EXERCISE PROMPT:
Pull each line containing "false" from the data.

SUPPLIED DATA:
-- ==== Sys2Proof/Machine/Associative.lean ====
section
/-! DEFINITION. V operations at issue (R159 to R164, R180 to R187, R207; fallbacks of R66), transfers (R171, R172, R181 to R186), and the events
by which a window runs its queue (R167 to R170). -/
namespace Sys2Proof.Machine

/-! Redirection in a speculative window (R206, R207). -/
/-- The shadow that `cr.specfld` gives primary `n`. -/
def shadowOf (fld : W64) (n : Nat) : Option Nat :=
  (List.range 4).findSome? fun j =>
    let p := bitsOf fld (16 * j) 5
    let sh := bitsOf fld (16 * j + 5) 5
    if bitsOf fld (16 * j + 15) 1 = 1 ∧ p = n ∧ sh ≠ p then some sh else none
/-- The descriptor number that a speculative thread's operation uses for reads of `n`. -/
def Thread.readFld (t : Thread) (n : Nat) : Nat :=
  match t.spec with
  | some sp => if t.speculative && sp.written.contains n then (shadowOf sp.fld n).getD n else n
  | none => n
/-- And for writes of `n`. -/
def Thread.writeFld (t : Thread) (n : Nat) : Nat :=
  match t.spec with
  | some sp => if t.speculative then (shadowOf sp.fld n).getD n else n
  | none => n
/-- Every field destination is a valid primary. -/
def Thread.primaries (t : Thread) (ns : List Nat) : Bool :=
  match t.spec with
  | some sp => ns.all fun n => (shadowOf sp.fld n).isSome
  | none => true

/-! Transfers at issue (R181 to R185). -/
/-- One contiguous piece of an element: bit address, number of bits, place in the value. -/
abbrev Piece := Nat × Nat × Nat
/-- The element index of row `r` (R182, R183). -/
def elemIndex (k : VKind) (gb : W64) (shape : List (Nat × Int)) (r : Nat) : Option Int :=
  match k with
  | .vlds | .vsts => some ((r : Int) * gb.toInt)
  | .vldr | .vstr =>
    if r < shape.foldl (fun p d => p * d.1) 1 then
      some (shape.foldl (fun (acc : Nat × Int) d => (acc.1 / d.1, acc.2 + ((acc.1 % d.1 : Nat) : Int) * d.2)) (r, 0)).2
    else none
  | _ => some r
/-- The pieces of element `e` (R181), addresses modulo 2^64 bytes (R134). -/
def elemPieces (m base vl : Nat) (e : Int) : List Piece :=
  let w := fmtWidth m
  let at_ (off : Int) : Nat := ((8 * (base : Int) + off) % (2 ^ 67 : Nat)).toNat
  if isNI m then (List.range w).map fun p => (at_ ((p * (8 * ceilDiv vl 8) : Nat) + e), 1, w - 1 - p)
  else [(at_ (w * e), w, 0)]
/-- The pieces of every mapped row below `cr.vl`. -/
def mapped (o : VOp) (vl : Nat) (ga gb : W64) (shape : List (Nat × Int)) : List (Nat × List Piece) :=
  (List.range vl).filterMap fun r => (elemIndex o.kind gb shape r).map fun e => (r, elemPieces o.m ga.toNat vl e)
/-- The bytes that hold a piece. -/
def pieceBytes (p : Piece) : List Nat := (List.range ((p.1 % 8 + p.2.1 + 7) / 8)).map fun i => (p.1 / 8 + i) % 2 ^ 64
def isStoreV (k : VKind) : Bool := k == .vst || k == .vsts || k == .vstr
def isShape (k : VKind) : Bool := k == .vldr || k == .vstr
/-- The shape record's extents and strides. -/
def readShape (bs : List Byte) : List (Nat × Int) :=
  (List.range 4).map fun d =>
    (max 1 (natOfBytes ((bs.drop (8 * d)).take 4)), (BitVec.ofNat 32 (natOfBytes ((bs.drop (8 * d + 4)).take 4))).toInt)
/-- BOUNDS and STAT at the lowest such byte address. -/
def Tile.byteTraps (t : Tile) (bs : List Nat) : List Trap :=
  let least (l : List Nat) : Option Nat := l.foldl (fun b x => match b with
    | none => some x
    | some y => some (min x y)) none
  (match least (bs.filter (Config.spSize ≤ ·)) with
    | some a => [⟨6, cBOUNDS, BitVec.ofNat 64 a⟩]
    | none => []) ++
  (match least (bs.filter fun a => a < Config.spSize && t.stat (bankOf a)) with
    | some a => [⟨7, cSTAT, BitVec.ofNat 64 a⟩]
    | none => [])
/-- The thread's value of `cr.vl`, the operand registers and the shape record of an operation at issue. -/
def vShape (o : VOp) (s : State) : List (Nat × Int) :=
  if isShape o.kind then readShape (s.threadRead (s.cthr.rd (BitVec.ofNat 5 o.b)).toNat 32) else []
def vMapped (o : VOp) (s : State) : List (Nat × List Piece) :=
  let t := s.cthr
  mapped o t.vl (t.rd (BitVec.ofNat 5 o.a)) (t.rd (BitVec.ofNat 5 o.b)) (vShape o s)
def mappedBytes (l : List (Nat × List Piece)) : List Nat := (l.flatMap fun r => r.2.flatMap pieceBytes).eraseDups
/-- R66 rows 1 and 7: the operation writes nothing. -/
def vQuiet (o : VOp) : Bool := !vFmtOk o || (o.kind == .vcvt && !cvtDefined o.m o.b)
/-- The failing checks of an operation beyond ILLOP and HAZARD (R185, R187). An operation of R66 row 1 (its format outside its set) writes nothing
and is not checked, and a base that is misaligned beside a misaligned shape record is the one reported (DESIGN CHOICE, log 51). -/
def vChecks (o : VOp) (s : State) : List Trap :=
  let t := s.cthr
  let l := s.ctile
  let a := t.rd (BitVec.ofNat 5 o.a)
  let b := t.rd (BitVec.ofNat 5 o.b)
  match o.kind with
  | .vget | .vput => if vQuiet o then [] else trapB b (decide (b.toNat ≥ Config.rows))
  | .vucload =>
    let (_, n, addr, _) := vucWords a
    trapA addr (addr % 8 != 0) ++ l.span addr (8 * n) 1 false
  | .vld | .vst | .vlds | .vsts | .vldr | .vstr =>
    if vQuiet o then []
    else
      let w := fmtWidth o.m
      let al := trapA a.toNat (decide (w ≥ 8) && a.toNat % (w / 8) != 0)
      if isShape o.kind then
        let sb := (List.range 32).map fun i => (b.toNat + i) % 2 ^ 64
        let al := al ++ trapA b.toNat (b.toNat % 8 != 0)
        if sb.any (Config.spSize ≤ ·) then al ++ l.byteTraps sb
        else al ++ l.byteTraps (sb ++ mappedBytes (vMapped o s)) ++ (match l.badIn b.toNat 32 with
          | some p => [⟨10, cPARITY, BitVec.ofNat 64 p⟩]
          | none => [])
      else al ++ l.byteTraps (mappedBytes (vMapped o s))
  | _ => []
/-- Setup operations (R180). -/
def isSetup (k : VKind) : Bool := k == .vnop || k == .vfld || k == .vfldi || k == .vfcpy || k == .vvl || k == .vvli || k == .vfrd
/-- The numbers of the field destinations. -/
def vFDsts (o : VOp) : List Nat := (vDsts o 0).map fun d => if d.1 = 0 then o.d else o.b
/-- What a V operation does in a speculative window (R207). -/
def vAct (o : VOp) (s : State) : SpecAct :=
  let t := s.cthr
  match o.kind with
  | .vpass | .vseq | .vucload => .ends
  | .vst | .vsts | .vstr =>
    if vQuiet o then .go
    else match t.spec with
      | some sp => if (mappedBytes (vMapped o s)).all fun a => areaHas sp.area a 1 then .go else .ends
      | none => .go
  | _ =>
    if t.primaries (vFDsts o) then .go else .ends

* * *

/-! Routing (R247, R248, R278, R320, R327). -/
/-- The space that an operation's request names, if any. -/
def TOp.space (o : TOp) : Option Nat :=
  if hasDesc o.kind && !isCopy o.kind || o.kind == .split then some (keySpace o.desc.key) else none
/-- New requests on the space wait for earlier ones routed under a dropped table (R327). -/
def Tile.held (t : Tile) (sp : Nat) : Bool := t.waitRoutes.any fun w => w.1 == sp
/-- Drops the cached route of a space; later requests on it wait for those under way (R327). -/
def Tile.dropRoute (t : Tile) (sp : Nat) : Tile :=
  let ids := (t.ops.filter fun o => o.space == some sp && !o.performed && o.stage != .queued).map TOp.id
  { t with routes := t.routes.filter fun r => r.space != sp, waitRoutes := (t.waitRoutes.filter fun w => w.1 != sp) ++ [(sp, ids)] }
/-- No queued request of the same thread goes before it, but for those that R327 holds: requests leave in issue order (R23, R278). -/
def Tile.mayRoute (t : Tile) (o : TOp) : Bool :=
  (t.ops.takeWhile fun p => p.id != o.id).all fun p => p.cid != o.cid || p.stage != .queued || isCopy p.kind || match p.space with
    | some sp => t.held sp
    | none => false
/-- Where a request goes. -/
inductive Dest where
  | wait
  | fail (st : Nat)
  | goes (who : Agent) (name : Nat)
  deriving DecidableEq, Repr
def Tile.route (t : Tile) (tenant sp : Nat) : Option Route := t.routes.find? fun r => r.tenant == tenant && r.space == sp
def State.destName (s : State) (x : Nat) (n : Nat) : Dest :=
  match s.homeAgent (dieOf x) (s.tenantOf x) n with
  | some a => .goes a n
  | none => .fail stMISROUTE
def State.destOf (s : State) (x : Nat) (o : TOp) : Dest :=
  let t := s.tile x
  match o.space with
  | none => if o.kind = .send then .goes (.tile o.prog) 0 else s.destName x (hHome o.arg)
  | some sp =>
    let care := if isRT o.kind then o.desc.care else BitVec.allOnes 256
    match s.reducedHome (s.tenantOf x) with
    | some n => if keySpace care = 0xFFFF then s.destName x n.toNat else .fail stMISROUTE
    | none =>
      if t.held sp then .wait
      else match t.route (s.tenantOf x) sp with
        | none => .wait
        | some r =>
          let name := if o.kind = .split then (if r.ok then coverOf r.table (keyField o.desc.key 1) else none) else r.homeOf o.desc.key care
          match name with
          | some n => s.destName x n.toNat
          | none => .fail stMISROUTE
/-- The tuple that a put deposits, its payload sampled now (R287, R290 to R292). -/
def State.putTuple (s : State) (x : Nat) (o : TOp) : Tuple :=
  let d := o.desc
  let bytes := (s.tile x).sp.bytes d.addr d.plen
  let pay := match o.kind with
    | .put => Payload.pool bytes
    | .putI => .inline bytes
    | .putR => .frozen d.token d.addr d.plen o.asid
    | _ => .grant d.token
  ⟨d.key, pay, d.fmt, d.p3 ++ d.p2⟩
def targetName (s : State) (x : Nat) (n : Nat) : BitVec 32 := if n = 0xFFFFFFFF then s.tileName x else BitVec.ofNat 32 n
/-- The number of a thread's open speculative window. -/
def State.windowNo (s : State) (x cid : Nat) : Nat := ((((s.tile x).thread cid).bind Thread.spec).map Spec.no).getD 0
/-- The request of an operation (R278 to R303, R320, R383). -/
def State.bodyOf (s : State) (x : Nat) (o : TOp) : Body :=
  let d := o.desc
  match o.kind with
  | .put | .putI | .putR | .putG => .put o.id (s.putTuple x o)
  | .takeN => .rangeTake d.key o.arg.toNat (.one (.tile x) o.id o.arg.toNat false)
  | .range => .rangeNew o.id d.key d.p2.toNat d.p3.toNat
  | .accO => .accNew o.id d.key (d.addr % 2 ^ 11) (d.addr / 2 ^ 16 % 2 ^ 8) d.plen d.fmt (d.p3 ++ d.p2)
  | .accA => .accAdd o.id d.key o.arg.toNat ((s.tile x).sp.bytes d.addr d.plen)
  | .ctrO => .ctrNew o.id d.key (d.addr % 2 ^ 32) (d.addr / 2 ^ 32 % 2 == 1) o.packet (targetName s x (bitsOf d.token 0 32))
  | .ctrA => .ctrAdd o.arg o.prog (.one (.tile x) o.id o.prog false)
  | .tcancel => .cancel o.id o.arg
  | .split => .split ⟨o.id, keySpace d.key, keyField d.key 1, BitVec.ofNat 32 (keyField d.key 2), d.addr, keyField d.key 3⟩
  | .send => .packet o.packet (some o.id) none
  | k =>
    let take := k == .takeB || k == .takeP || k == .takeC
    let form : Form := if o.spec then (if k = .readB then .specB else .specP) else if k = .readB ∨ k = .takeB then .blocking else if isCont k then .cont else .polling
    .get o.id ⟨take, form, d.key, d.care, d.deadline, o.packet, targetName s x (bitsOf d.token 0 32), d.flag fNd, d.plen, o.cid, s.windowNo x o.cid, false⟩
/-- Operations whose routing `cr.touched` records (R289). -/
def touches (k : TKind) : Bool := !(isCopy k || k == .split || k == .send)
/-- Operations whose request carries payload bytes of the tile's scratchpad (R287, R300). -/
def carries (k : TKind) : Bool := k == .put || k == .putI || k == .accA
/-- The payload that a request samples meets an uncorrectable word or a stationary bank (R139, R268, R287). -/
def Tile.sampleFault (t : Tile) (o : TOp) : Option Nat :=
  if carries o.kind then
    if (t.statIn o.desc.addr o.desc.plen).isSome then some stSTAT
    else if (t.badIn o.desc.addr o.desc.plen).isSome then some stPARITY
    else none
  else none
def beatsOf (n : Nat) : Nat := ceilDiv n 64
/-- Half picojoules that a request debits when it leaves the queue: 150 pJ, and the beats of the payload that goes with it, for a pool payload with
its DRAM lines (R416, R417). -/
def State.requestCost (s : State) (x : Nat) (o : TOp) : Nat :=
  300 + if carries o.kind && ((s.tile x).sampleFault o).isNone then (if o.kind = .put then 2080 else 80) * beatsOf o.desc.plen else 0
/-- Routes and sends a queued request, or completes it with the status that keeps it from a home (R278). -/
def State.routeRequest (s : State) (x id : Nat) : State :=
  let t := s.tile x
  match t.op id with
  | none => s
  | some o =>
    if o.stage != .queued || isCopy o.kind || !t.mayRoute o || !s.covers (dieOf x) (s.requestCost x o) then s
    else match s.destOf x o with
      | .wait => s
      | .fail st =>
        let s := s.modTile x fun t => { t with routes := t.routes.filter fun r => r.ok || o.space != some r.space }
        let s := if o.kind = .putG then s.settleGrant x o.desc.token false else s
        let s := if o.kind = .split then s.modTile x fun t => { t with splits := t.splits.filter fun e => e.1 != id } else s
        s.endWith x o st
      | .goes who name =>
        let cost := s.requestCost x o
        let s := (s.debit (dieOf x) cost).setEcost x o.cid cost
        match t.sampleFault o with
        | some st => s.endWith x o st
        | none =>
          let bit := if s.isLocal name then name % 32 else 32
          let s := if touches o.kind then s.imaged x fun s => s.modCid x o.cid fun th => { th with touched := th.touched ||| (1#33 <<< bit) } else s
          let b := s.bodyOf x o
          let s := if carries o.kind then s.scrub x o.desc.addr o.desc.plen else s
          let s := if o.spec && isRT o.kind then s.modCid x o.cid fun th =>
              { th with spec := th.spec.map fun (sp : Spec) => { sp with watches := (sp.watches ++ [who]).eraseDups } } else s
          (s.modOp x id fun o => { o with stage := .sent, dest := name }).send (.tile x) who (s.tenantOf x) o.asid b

REPLY:
    trapA addr (addr % 8 != 0) ++ l.span addr (8 * n) 1 false
    | none => false
  | .takeN => .rangeTake d.key o.arg.toNat (.one (.tile x) o.id o.arg.toNat false)
  | .ctrA => .ctrAdd o.arg o.prog (.one (.tile x) o.id o.prog false)
    .get o.id ⟨take, form, d.key, d.care, d.deadline, o.packet, targetName s x (bitsOf d.token 0 32), d.flag fNd, d.plen, o.cid, s.windowNo x o.cid, false⟩
        let s := if o.kind = .putG then s.settleGrant x o.desc.token false else s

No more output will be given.